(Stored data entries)

-- ==== Sys2Proof/Syntax.lean ====
section
/-!
DEFINITION. The commands of the Terevo, one constructor for each row of the command table.
A Forager instruction is a command to one physical Forager and carries every field of its format
(R244) that its mnemonic does not fix; the reserved fields are operands too, so that a nonzero reserved field
can be commanded and trapped (R276, R277). A command that a time bears on carries that time as an operand.
-/

namespace Sys2Proof

/-- A physical Forager: its Comb die and its number 0 to 67 on that die (R190). -/
structure FId where
  die : Nat
  fgr : Nat
  deriving DecidableEq, Repr

/-- A fixed unit that completes the morsel it holds: its die, its index in the order of R203 (0 to 3 Column
Streamers, 4 to 11 Hash Probe Engine lanes, 12 Merge Network, 13 Associative Match Unit, 14 to 29 digest engines)
and the fixed-unit cycles the morsel used, which the clock supplies. -/
structure UId where
  die  : Nat
  unit : Nat
  used : Nat
  deriving DecidableEq, Repr

/-- Format REG without its FN (R244). -/
structure RegF where
  rs : BitVec 2
  ss : BitVec 2
  rb : BitVec 5
  ra : BitVec 5
  rd : BitVec 5
  deriving DecidableEq, Repr

/-- Format REG with its FN as an operand: the string instructions (R246). -/
structure StrF where
  fn : BitVec 6
  rs : BitVec 2
  ss : BitVec 2
  rb : BitVec 5
  ra : BitVec 5
  rd : BitVec 5
  deriving DecidableEq, Repr

/-- Format SHF (R244). -/
structure ShfF where
  sh6 : BitVec 6
  rs  : BitVec 2
  ss  : BitVec 2
  rb  : BitVec 5
  ra  : BitVec 5
  rd  : BitVec 5
  deriving DecidableEq, Repr

/-- Format IMM without its FN3 (R244). -/
structure ImmF where
  imm : BitVec 12
  ra  : BitVec 5
  rd  : BitVec 5
  deriving DecidableEq, Repr

/-- Format BRA without its CND (R244). -/
structure BraF where
  off : BitVec 12
  rb  : BitVec 5
  ra  : BitVec 5
  deriving DecidableEq, Repr

/-- Format JMP (R244). -/
structure JmpF where
  imm : BitVec 20
  rd  : BitVec 5
  deriving DecidableEq, Repr

/-- Format ACR without its FN2 (R244); `rsv` is the reserved field [16:12]. -/
structure AcrF where
  sh7 : BitVec 7
  rs  : BitVec 2
  ss  : BitVec 2
  an  : BitVec 2
  rsv : BitVec 5
  rd  : BitVec 5
  deriving DecidableEq, Repr

/-- The origin of a dictionary access (R425). -/
inductive Origin where
  | loc
  | hostPf
  | hostVf (n : Nat)
  | oobMctp (eid binding : Nat)
  | oobEth (peer : Nat)
  deriving DecidableEq, Repr

/-- The unit kinds of R70. -/
inductive UnitKind where
  | streamer | forager | hash | merge | amu | digest | exchange
  deriving DecidableEq, Repr

/-- The Ridge links of R15. -/
inductive Ridge where
  | crest (die : Nat)
  | ring (i : Nat)
  | saddle
  deriving DecidableEq, Repr

/-- A KDP message (R432) without its OP, which the command names. -/
structure KdpMsg where
  version : Byte
  tag     : Byte
  status  : Byte
  index   : BitVec 16
  sub     : Byte
  rsv     : Byte
  arg     : W32
  body    : List Byte
  deriving DecidableEq, Repr

/-- A received Range Transport packet (R400). `macOk` says that check 1 of R402 passes: IPv6, UDP, the checksum and the
port. -/
structure RtPkt where
  macOk   : Bool
  version : Byte
  flags   : Byte
  plane   : Byte
  srcDev  : BitVec 16
  dstDev  : BitVec 16
  frame   : W64
  job     : W64
  dstInst : Byte
  srcInst : Byte
  dstGen  : BitVec 16
  flow    : BitVec 16
  seq     : BitVec 16
  morsel  : W32
  offset  : W32
  bytes   : W32
  crc     : W32
  payload : List Byte
  deriving DecidableEq, Repr

/-- What a HOST_COMPLETION answers (R24, R329). -/
inductive HostCpl where
  | readData
  | translation (iova : Nat)
  | refused
  deriving DecidableEq, Repr

/-- Which outstanding access of an instance a HOST_COMPLETION answers. -/
inductive HostAccess where
  | job (jid : Nat)
  | sq (q : Nat)
  | cq (q : Nat)
  deriving DecidableEq, Repr

/-- The channel of an event acknowledge or mask write (R475). -/
inductive EvtCh where
  | dict (o : Origin) (data : List Byte)
  | reg (n : Nat) (value : W64)
  deriving DecidableEq, Repr

/-- What a patrol read finds in its granule (R299, R301). -/
inductive ScrubFind where
  | clean | corrected | uncorrectable
  deriving DecidableEq, Repr

/-- Who holds the segmented transfer that has been idle for KDW_IDLE_MS (R431, R434). -/
inductive SegHolder where
  | window (fn : Nat)
  | session (i : Nat)
  deriving DecidableEq, Repr

/-- Where main power leaves a running MRAM commit (R437, R438). -/
inductive CommitCut where
  | untouched | inA | inB
  deriving DecidableEq, Repr

/-- What the bring-up tests of a step find (R492, R493), and the time the step took. -/
structure BringupEnv where
  /-- the dies whose Ridge link or stacks fail training, or that have no healthy Forager -/
  failedDies : List Nat
  /-- the Foragers that fail their test: die and physical number -/
  failedFgrs : List FId
  /-- the customer die's identity report, on a -G part; `none` when training or the report fails -/
  saddleReport : Option (List Byte)
  /-- milliseconds since the previous step -/
  ms : Nat
  deriving DecidableEq, Repr
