/-- The MSI-X table of a function: masked and pending vectors, and the address and data bytes of its entries (R363). -/
structure Msix where
  masked : List Nat
  pba : List Nat
  table : List Host.Cell
  deriving DecidableEq, Repr

/-- One instance and its function: instance 0 on the PF, instance n on VF n (R365). -/
structure Inst where
  state : InstSt
  enablePending : Bool
  staged : List Staged
  gen : BitVec 16
  alloc : Alloc
  /-- page-table entries in force, ascending instance page, VALID or not (R304) -/
  pt : List (Nat × W64)
  /-- way changes that wait for a clean or sweep, in order of acceptance: die and ways bitmap (R313) -/
  waysPending : List (Nat × Nat)
  invalBase : Nat
  invalPages : Nat
  /-- the range operation that runs: CLEAN_INVAL or CLEAN, first page, pages (R315) -/
  inval : Option (Bool × Nat × Nat)
  /-- live and snapshot dirty pages, ascending (R321) -/
  dirtyLive : List Nat
  dirtySnap : List Nat
  dirtySeq : BitVec 8
  dirtyReq : Bool
  images : List Slot
  loadCtr : Nat
  aq : AdminRegs
  sqs : List Sq
  cqs : List Cq
  /-- SQ last served in each class (R346) -/
  served : List Nat
  /-- fetched admin commands and job chains not yet executed (R346) -/
  fetched : List Chain
  cqDiscard : Nat
  rsvdWr : Nat
  dbDrop : Nat
  d3hot : Bool
  /-- state before a freeze, its mode, frames since FREEZING (R376) -/
  prior : InstSt
  freezeAborts : Bool
  /-- the state in which the running reset leaves the instance (R374, R375) -/
  resetTo : InstSt
  freezingNs : Nat
  freezeTimeout : Nat
  /-- boundaries since the last reset completed (R388) -/
  sinceReset : Nat
  /-- jobs that have ended since the last reset: SQ, CID and DIST_JOB_ID (R360) -/
  ended : List (Nat × Nat × Nat)
  staleJob : Nat
  staleDma : Nat
  staleCpl : Nat
  staleFabric : Nat
  mig : Mig
  /-- COPIED and VERIFIED pages with their digests (R381) -/
  copied : List (Nat × List Byte)
  verified : List (Nat × List Byte)
  /-- poisoned granules found by PAGE_OUT: page, granule (R382) -/
  poisoned : List (Nat × Nat)
  dieMap : W32
  restoreStatus : Nat
  restore : Option Restore
  /-- the state image, taken when first read (R384) -/
  image : Option (List Byte)
  freezeFrame : W64
  mbxVf : MbxSide
  mbxPf : MbxSide
  peerReset : Bool
  kdw : Kdw
  stat : StatWin
  /-- FRAME_NOW latched by a read of FRAME_NUMBER (R62, R64) -/
  frameNow : Option (BitVec 20)
  /-- FRAME_STAT.OVERRUN_LAST of the function (R63) -/
  overrunLast : Nat
  /-- region state of the Associative Match Unit by die: 0 READY, 1 LOADING, 2 STALE (R289) -/
  amuState : List Nat
  /-- IMEAS0 to IMEAS7 (R466) -/
  imeas : List (List Byte)
  quoteState : Nat
  quote : List Byte
  msix : Msix
  deriving DecidableEq, Repr

-- KEEPER -------------------------------------------------------------------------------------------------------------

/-- Every RWP object of the dictionary: what an MRAM copy holds (R424, R437). -/
structure Rwp where
  framePeriod : Nat
  syncMode : Nat
  t0TaiNs : W64
  patrolHours : Nat
  bankErrThresh : Nat
  wayErrThresh : Nat
  wayErrWindow : Nat
  vfVectors : Nat
  deviceId : Nat
  /-- DEVICE_ID has been written: until then no device ID comes into force (R399, R419, R420) -/
  deviceIdSet : Bool
  portMode : Nat
  rtUdpPort : Nat
  iidBase : W64
  planePrefix : List Byte
  nexthopMac : List Byte
  vlan : List Byte
  dscpData : Nat
  dscpCtrl : Nat
  ptpTransport : Nat
  ptpDomain : Nat
  ptpPlane : Nat
  portMedia : List Nat
  assetTag : List Byte
  oobRights : Nat
  oobAddr : List Byte
  oobPeers : List Byte
  bootPref : Nat
  fgrErrThresh : Nat
  throttleC : Nat
  critC : Nat
  logMode : Nat
  utcOffset : Int
  utcSrc : Nat
  deriving DecidableEq, Repr

/-- One MRAM copy (R437). -/
structure MramCopy where
  valid : Bool
  seq : W32
  content : Rwp
  deriving DecidableEq, Repr

/-- An audit record (R439). -/
structure AuditRec where
  seq : W32
  index : BitVec 16
  sub : Byte
  kind : Nat
  cls : Nat
  time : W64
  frame : BitVec 48
  originId : BitVec 16
  value : List Byte
  chain : W64
  deriving DecidableEq, Repr

/-- The audit log (R439 to R444). -/
structure AuditLog where
  recs : List AuditRec
  head : W32
  cursor : W32
  acked : W32
  lost : Nat
  tip : W64
  /-- LOG_HOLD_FULL already raised for this fall (R442) -/
  holdFull : Bool
  deriving DecidableEq, Repr
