-- ==== Sys2Proof/Machine/Morsels.lean ====
section
/-!
DEFINITION. Morsels: the descriptor (R122), the columns that it points to (R116), the morsel arena (R115), and the limits of a
stage (R74).
-/

namespace Sys2Proof.Machine

-- RESULTS ---------------------------------------------------------------------------------------------------------------------------

/-- Work of a unit: a value, or the status with which it fails its job. -/
abbrev Res (α : Type) := Except Nat α

/-- Bytes of instance memory, or MEM_FAULT. -/
def State.fetch (s : State) (n a k : Nat) : Res (List Byte) :=
  match s.readInst n a k with
  | some bs => .ok bs
  | none => .error Config.stMemFault

/-- Store bytes, or MEM_FAULT. -/
def State.poke (s : State) (n a : Nat) (bs : List Byte) : Res State :=
  match s.writeInst n a bs with
  | some t => .ok t
  | none => .error Config.stMemFault

/-- Fail unless a condition holds. -/
def need (c : Bool) (status : Nat) : Res Unit := if c then .ok () else .error status

-- THE DESCRIPTOR (R122) ---------------------------------------------------------------------------------------------------------------

def descSeq (d : List Byte) : Nat := field d 0 6
def descRows (d : List Byte) : Nat := field d 0x08 4
def descCols (d : List Byte) : Nat := byteAt d 0x0C
def descFlags (d : List Byte) : Nat := byteAt d 0x0D
def descTag (d : List Byte) : Nat := field d 0x0E 2
def descSelAddr (d : List Byte) : Nat := field d 0x10 8
def descSelCount (d : List Byte) : Nat := field d 0x18 4
def descFirst (d : List Byte) : Nat := field d 0x1C 4

/-- Bytes of a descriptor with `c` columns. -/
def descBytes (c : Nat) : Nat := 32 + 32 * c

/-- Column entry `k`. -/
def descCol (d : List Byte) (k : Nat) : List Byte := slice d (descBytes k) 32

/-- HEAP_SIZE summed over the columns. -/
def descHeap (d : List Byte) : Nat := ((List.range (descCols d)).map fun k => field (descCol d k) 0x18 4).sum

/-- FLAGS of a descriptor. -/
def flagSel : Nat := 1
def flagEmpty : Nat := 2
def flagGroupLast : Nat := 4

/-- A descriptor header. -/
structure DescHdr where
  seq : Nat
  rows : Nat
  cols : Nat
  flags : Nat
  tag : Nat := 0
  selAddr : Nat := 0
  selCount : Nat := 0
  first : Nat := 0

def DescHdr.bytes (h : DescHdr) : List Byte :=
  leBytes 6 h.seq ++ zeros 2 ++ leBytes 4 h.rows ++ leBytes 1 h.cols ++ leBytes 1 h.flags ++ leBytes 2 h.tag ++
  leBytes 8 h.selAddr ++ leBytes 4 h.selCount ++ leBytes 4 h.first

/-- A descriptor with another sequence number. -/
def withSeq (d : List Byte) (q : Nat) : List Byte := patch d 0 (leBytes 6 q)

-- COLUMNS (R99, R116) -------------------------------------------------------------------------------------------------------------------

/-- STRING or BYTES. -/
def strType (ty : Nat) : Bool := ty == 0x0F || ty == 0x10

/-- A column in VALUE form of STRING or BYTES: offsets and heap. -/
def Column.str (c : Column) : Bool := c.form == 0 && strType c.ltype

/-- The lanes, or the offsets starting at 0; a null row's lane is 0 and a null string spans no bytes (R116). -/
def Column.data (c : Column) : List Byte :=
  if c.str then
    (c.cells.foldl (fun (p : Nat × List Byte) x =>
      let e := p.1 + (x.getD []).length
      (e, p.2 ++ leBytes 4 e)) (0, leBytes 4 0)).2
  else c.cells.flatMap fun x => fit c.lane (x.getD [])

/-- The validity bitmap; nothing when every row is valid (R122). -/
def Column.validity (c : Column) : List Byte :=
  if c.cells.all (·.isSome) then []
  else leBytes (ceilDiv c.cells.length 8) (bitmap ((List.range c.cells.length).filter fun i => (c.cells.getD i none).isSome))

/-- The compacted heap. -/
def Column.heap (c : Column) : List Byte := if c.str then c.cells.flatMap (·.getD []) else []

/-- The heap bytes of a column (R74). -/
def Column.heapBytes (c : Column) : Nat := c.heap.length

/-- Rows `is` of a column, in that order. -/
def Column.pick (c : Column) (is : List Nat) : Column := { c with cells := is.map fun i => c.cells.getD i none }

/-- The number in a fixed-width cell. -/
def cellNat (x : Option (List Byte)) : Nat := leNat (x.getD [])

/-- Split bytes into `n` lanes of `w` bytes. -/
def lanes (bs : List Byte) (w n : Nat) : List (List Byte) := (List.range n).map fun i => slice bs (i * w) w

/-- Read one column of a morsel with `rows` rows, from its entry. -/
def State.readColumn (s : State) (n rows : Nat) (e : List Byte) : Res Column := do
  let ty := byteAt e 0x1D
  let form := byteAt e 0x1E
  let lane := byteAt e 0x1C
  let valid ← if field e 8 8 = 0 then .ok [] else s.fetch n (field e 8 8) (ceilDiv rows 8)
  let isValid := fun i => field e 8 8 == 0 || bit (leNat valid) i
  let cells ←
    if form = 0 ∧ strType ty then do
      let offs ← s.fetch n (field e 0 8) (4 * (rows + 1))
      let heap ← s.fetch n (field e 16 8) (field e 0x18 4)
      .ok ((List.range rows).map fun i => slice heap (field offs (4 * i) 4) (field offs (4 * i + 4) 4 - field offs (4 * i) 4))
    else do
      let bs ← s.fetch n (field e 0 8) (lane * rows)
      .ok (lanes bs lane rows)
  .ok { ltype := ty, form := form, lane := lane, scale := byteAt e 0x1F, dict := (field e 16 8, field e 0x18 4)
        cells := cells.zipIdx.map fun p => if isValid p.2 then some p.1 else none }

/-- Every column of a morsel. -/
def State.readColumns (s : State) (n : Nat) (d : List Byte) : Res (List Column) :=
  (List.range (descCols d)).mapM fun k => s.readColumn n (descRows d) (descCol d k)

/-- The rows that a morsel selects: its selection vector, or all (R121). -/
def State.selected (s : State) (n : Nat) (d : List Byte) : Res (List Nat) :=
  if descFlags d % 2 = 1 then do
    let bs ← s.fetch n (descSelAddr d) (2 * descSelCount d)
    .ok ((List.range (descSelCount d)).map fun i => field bs (2 * i) 2)
  else .ok (List.range (descRows d))

/-- The columns of a morsel with only the selected rows. -/
def State.selectedColumns (s : State) (n : Nat) (d : List Byte) : Res (List Column) := do
  let cols ← s.readColumns n d
  let sel ← s.selected n d
  .ok (cols.map (·.pick sel))

-- LAYING OUT COLUMNS ----------------------------------------------------------------------------------------------------------------------

/-- Bytes padded to a 64-byte boundary. -/
def pad64 (bs : List Byte) : List Byte := fit (alignUp 64 bs.length) bs

/-- Lay columns out from offset `off`, each part on a 64-byte boundary, and the column entries with addresses `base` + offset.
`wire`: the heap of a CODES column is its dictionary, given in `dicts`. -/
def layColumns (base : Nat) (wire : Bool) : Nat → List (Column × List Byte) → List Byte × List Byte
  | _, [] => ([], [])
  | off, (c, dict) :: cs =>
    let d := pad64 c.data
    let v := pad64 c.validity
    let h := pad64 (if wire && c.form == 3 then dict else c.heap)
    let heapAddr := if c.form = 3 && !wire then c.dict.1 else if c.str || c.form == 3 then base + off + d.length + v.length else 0
    let heapSize := if c.form = 3 then c.dict.2 else c.heap.length
    let e := leBytes 8 (base + off) ++ leBytes 8 (if c.validity = [] then 0 else base + off + d.length) ++
      leBytes 8 heapAddr ++ leBytes 4 heapSize ++ leBytes 1 c.lane ++ leBytes 1 c.ltype ++ leBytes 1 c.form ++ leBytes 1 c.scale
    let rest := layColumns base wire (off + d.length + v.length + h.length) cs
    (d ++ v ++ h ++ rest.1, e ++ rest.2)

/-- Lay out columns and a selection vector at an address: the bytes and the descriptor. -/
def layMorsel (base : Nat) (h : DescHdr) (cols : List Column) (sel : Option (List Nat)) : List Byte × List Byte :=
  let p := layColumns base false 0 (cols.map fun c => (c, []))
  match sel with
  | none => (p.1, { h with cols := cols.length }.bytes ++ p.2)
  | some is =>
    (p.1 ++ pad64 (is.flatMap (leBytes 2)),
      { h with cols := cols.length, flags := h.flags ||| flagSel, selAddr := base + p.1.length, selCount := is.length }.bytes ++ p.2)

-- THE MORSEL ARENA (R115) -------------------------------------------------------------------------------------------------------------------

/-- A range of an arena is free. -/
def Arena.fits (a : Arena) (off size : Nat) : Bool :=
  decide (off + size ≤ a.bytes) && a.live.all fun l => off + size ≤ l.1 || l.1 + l.2 ≤ off

/-- The lowest free place for a buffer. -/
def Arena.firstFit (a : Arena) (size : Nat) : Option Nat :=
  (sortBy (· ≤ ·) (0 :: a.live.map fun l => alignUp 64 (l.1 + l.2))).find? fun o => a.fits o size

/-- Where a buffer of `size` bytes goes: a free choice among the free places. -/
def Arena.place (a : Arena) (size draw : Nat) : Option Nat :=
  let o := 64 * (Config.arenaPlace draw % (a.bytes / 64 + 1))
  if a.fits o size then some o else a.firstFit size

def Job.arena? (j : Job) (d : Nat) : Option Arena := j.arenas.find? (·.die == d)

def Job.modArena (j : Job) (d : Nat) (f : Arena → Arena) : Job :=
  { j with arenas := j.arenas.map fun a => if a.die = d then f a else a }

/-- Take a buffer in the arena of job `jid` on die `d`: its offset and address, or MEM_FAULT (R82, R115). -/
def State.takeBuffer (s : State) (jid d size : Nat) : Res (State × Nat × Nat) :=
  match (s.job? jid).bind (·.arena? d) with
  | none => .error Config.stMemFault
  | some a =>
    match a.place size s.draw with
    | none => .error Config.stMemFault
    | some o => .ok (s.drawn.modJob jid fun j => j.modArena d fun a => { a with live := (o, size) :: a.live }, o, a.addr + o)

/-- A buffer shrinks to its actual size; one of no bytes is given back (R115). -/
def State.shrinkBuffer (s : State) (jid d off size : Nat) : State :=
  s.modJob jid fun j => j.modArena d fun a =>
    { a with live := if size = 0 then a.live.filter (·.1 != off) else a.live.map fun l => if l.1 = off then (off, size) else l }

/-- Whether a die's arena has room for `size` bytes. -/
def Job.arenaRoom (j : Job) (d size : Nat) : Bool :=
  match j.arena? d with
  | none => false
  | some a => (a.firstFit size).isSome

-- LIMITS OF A STAGE (R69, R74) ----------------------------------------------------------------------------------------------------------------

/-- MORSEL_ROWS: 0 means 16,384 (R69). -/
def Stage.rows (st : Stage) : Nat := if st.morselRows = 0 then 16384 else st.morselRows

def Image.stage? (im : Image) (i : Nat) : Option Stage := im.stages[i]?
def Image.flow? (im : Image) (i : Nat) : Option Flow := im.flows[i]?

/-- The stage that takes what a flow carries; behind an exchange stage, the consumer of its output flow (R74). -/
def Image.taker (im : Image) (fi : Nat) : Option Stage :=
  match (im.flow? fi).bind fun f => im.stage? f.consumer with
  | none => none
  | some c =>
    if c.kind = .exchange then (c.outs.head?.bind im.flow?).bind fun f => im.stage? f.consumer
    else some c

/-- The row limit of a producer stage: the smallest MORSEL_ROWS among its consumers (R74). -/
def Image.rowLimit (im : Image) (st : Stage) : Nat :=
  ((st.outs.filterMap im.taker).map (·.rows)).foldl min 65536

/-- The heap limit of a producer stage: the smallest MAX_VAR_BYTES among its consumers (R74). -/
def Image.heapLimit (im : Image) (st : Stage) : Nat :=
  ((st.outs.filterMap im.taker).map (·.maxVar)).foldl min 0xFFFFFFFF

/-- bound(r, v) of R74. -/
def Stage.boundOf (st : Stage) (r v : Nat) : Nat := st.base + ceilDiv (st.perRow * r + st.perVar * v) 256

/-- The bytes of a full-size output morsel with these lanes: lanes, validity bits and selection vector for `rows` rows, and `heap`
heap bytes (R115). -/
def fullSize (rows heap : Nat) (laneBytes : List (Nat × Bool)) : Nat :=
  (laneBytes.map fun l => alignUp 64 (l.1 * (if l.2 then rows + 1 else rows)) + alignUp 64 (ceilDiv rows 8)).sum +
    alignUp 64 (2 * rows) + alignUp 64 heap + 64 * laneBytes.length

end Sys2Proof.Machine
end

PROBLEM =
Could you repeat exactly the lines above from the line with "flow (R74). -/" up to and including the line with "(laneBytes.map fun l", and only those?

TASK RESULT =
/-- The stage that takes what a flow carries; behind an exchange stage, the consumer of its output flow (R74). -/
def Image.taker (im : Image) (fi : Nat) : Option Stage :=
  match (im.flow? fi).bind fun f => im.stage? f.consumer with
  | none => none
  | some c =>
    if c.kind = .exchange then (c.outs.head?.bind im.flow?).bind fun f => im.stage? f.consumer
    else some c

/-- The row limit of a producer stage: the smallest MORSEL_ROWS among its consumers (R74). -/
def Image.rowLimit (im : Image) (st : Stage) : Nat :=
  ((st.outs.filterMap im.taker).map (·.rows)).foldl min 65536

/-- The heap limit of a producer stage: the smallest MAX_VAR_BYTES among its consumers (R74). -/
def Image.heapLimit (im : Image) (st : Stage) : Nat :=
  ((st.outs.filterMap im.taker).map (·.maxVar)).foldl min 0xFFFFFFFF

/-- bound(r, v) of R74. -/
def Stage.boundOf (st : Stage) (r v : Nat) : Nat := st.base + ceilDiv (st.perRow * r + st.perVar * v) 256

/-- The bytes of a full-size output morsel with these lanes: lanes, validity bits and selection vector for `rows` rows, and `heap`
heap bytes (R115). -/
def fullSize (rows heap : Nat) (laneBytes : List (Nat × Bool)) : Nat :=
  (laneBytes.map fun l => alignUp 64 (l.1 * (if l.2 then rows + 1 else rows)) + alignUp 64 (ceilDiv rows 8)).sum +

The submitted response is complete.